▶ [Stored data]
/-! ## Registers, flags and memory -/

/-- The word registers are eight independent registers, the byte registers the halves of four of them: a
write of a byte register changes only its 8 bits, a write of a word register both its halves (R20, R21). -/
def Obligations.RegisterFile : Prop :=
  ∀ (g : Regs) (n m : Bits3) (v : Word) (b : Byte),
    [Bits3.b000, .b001, .b010, .b011, .b100, .b101, .b110, .b111].map g.get16 =
      [g.ax, g.cx, g.dx, g.bx, g.sp, g.bp, g.si, g.di] ∧
    (g.set16 n v).get16 m = (if m = n then v else g.get16 m) ∧
    (g.set8 n b).get8 m = (if m = n then b else g.get8 m) ∧
    (∀ p ∈ [(Bits3.b000, Bits3.b000, Bits3.b100), (.b001, .b001, .b101), (.b010, .b010, .b110),
        (.b011, .b011, .b111)],
      (g.get16 p.1).toNat = 256 * (g.get8 p.2.2).toNat + (g.get8 p.2.1).toNat) ∧
    (g.set8 n b).sp = g.sp ∧ (g.set8 n b).bp = g.bp ∧ (g.set8 n b).si = g.si ∧ (g.set8 n b).di = g.di ∧
    (g.set16 n v).getSeg = g.getSeg ∧ (g.set8 n b).getSeg = g.getSeg ∧
    (g.set16 n v).ip = g.ip ∧ (g.set8 n b).ip = g.ip

/-- The FLAGS image has each flag at its place and FLAGS_FIXED elsewhere; a word written to FLAGS gives each
flag its bit and nothing else (R29, R40). -/
def Obligations.FlagsImage : Prop :=
  ∀ (f : Flags) (x v : Word),
    (∀ p ∈ [(0, f.CF), (2, f.PF), (4, f.AF), (6, f.ZF), (7, f.SF), (8, f.TF), (9, f.IF), (10, f.DF),
        (11, f.OF)], (f.image x).getLsbD p.1 = p.2) ∧
    (∀ k ∈ [1, 3, 5, 12, 13, 14, 15], (f.image x).getLsbD k = x.getLsbD k) ∧
    Flags.ofWord (f.image x) = f ∧
    (∀ k ∈ [0, 2, 4, 6, 7, 8, 9, 10, 11], ((Flags.ofWord v).image x).getLsbD k = v.getLsbD k)

/-- `SetSZP_N` (R241): SF is the top bit, ZF says that the result is zero, PF that its low eight bits hold an
even number of ones; no other flag changes. -/
def Obligations.ResultFlags : Prop :=
  ∀ (w : Width) (f : Flags) (v : BitVec w.bits),
    f.szp v = { f with
      SF := v.getLsbD (w.bits - 1), ZF := decide (v = 0), PF := decide (onesLow v % 2 = 0) } ∧
    f.szp v = resultFlags f v

/-- A write of n bytes at seg:off stores byte i at offset (off + i) mod 2^16 of the segment, low byte first,
and a read takes it from there, for n = 1, 2, 4, 8 and 10 (R72, R73, R74, R75), where nothing comes from
outside between the bytes (what then happens is BusAccesses). -/
def Obligations.MemoryAccess : Prop :=
  ∀ (s : State) (seg off : Word) (a : Byte) (b : Word) (c : BitVec 32) (d : BitVec 64) (e : BitVec 80),
    (∀ t : State, t.cfg = s.cfg → t.still →
      (∀ k, k < 2 → (t.read16 seg off).extractLsb' (8 * k) 8 = t.read8 seg (off + BitVec.ofNat 16 k)) ∧
      (∀ k, k < 4 → (t.read32 seg off).extractLsb' (8 * k) 8 = t.read8 seg (off + BitVec.ofNat 16 k)) ∧
      (∀ k, k < 8 → (t.read64 seg off).extractLsb' (8 * k) 8 = t.read8 seg (off + BitVec.ofNat 16 k)) ∧
      (∀ k, k < 10 → (t.read80 seg off).extractLsb' (8 * k) 8 = t.read8 seg (off + BitVec.ofNat 16 k)) ∧
      t.read8 seg off = Memory.read t.mem ((seg.toNat * 16 + off.toNat) % 2 ^ s.cfg.physBits)) ∧
    (s.still → s.memOk = true →
      (s.write8 seg off a).read8 seg off = a ∧ SameBytes s (s.write8 seg off a) (bytesAt s.cfg seg off 1) ∧
      (s.write16 seg off b).read16 seg off = b ∧
      SameBytes s (s.write16 seg off b) (bytesAt s.cfg seg off 2) ∧
      (s.write32 seg off c).read32 seg off = c ∧
      SameBytes s (s.write32 seg off c) (bytesAt s.cfg seg off 4) ∧
      (s.write64 seg off d).read64 seg off = d ∧
      SameBytes s (s.write64 seg off d) (bytesAt s.cfg seg off 8) ∧
      (s.write80 seg off e).read80 seg off = e ∧
      SameBytes s (s.write80 seg off e) (bytesAt s.cfg seg off 10))

/-- The stack (R200): a push puts the word where SP then points, two below, and a pop takes the word at SP
and moves SP up by two; SP wraps; after a push, a pop gives the word back. -/
def Obligations.StackOperations : Prop :=
  ∀ (s : State) (v : Word), s.still → s.memOk = true →
    s.push v = { s with
      regs := { s.regs with sp := BitVec.ofInt 16 ((s.regs.sp.toNat : Int) - 2) }, mem := (s.push v).mem
      ctl := { s.ctl with stale := (s.push v).ctl.stale } } ∧
    (s.push v).mem = (s.write16 s.regs.ss (s.regs.sp - 2) v).mem ∧
    s.top = s.read16 s.regs.ss s.regs.sp ∧
    s.drop = { s with regs := { s.regs with sp := BitVec.ofNat 16 (s.regs.sp.toNat + 2) } } ∧
    (s.push v).top = v ∧ (s.push v).drop.regs = s.regs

▶ [The problem]
Report each line in the preceding entries that holds the string "still".

▶ [Your response]
    (∀ t : State, t.cfg = s.cfg → t.still →
    (s.still → s.memOk = true →
  ∀ (s : State) (v : Word), s.still → s.memOk = true →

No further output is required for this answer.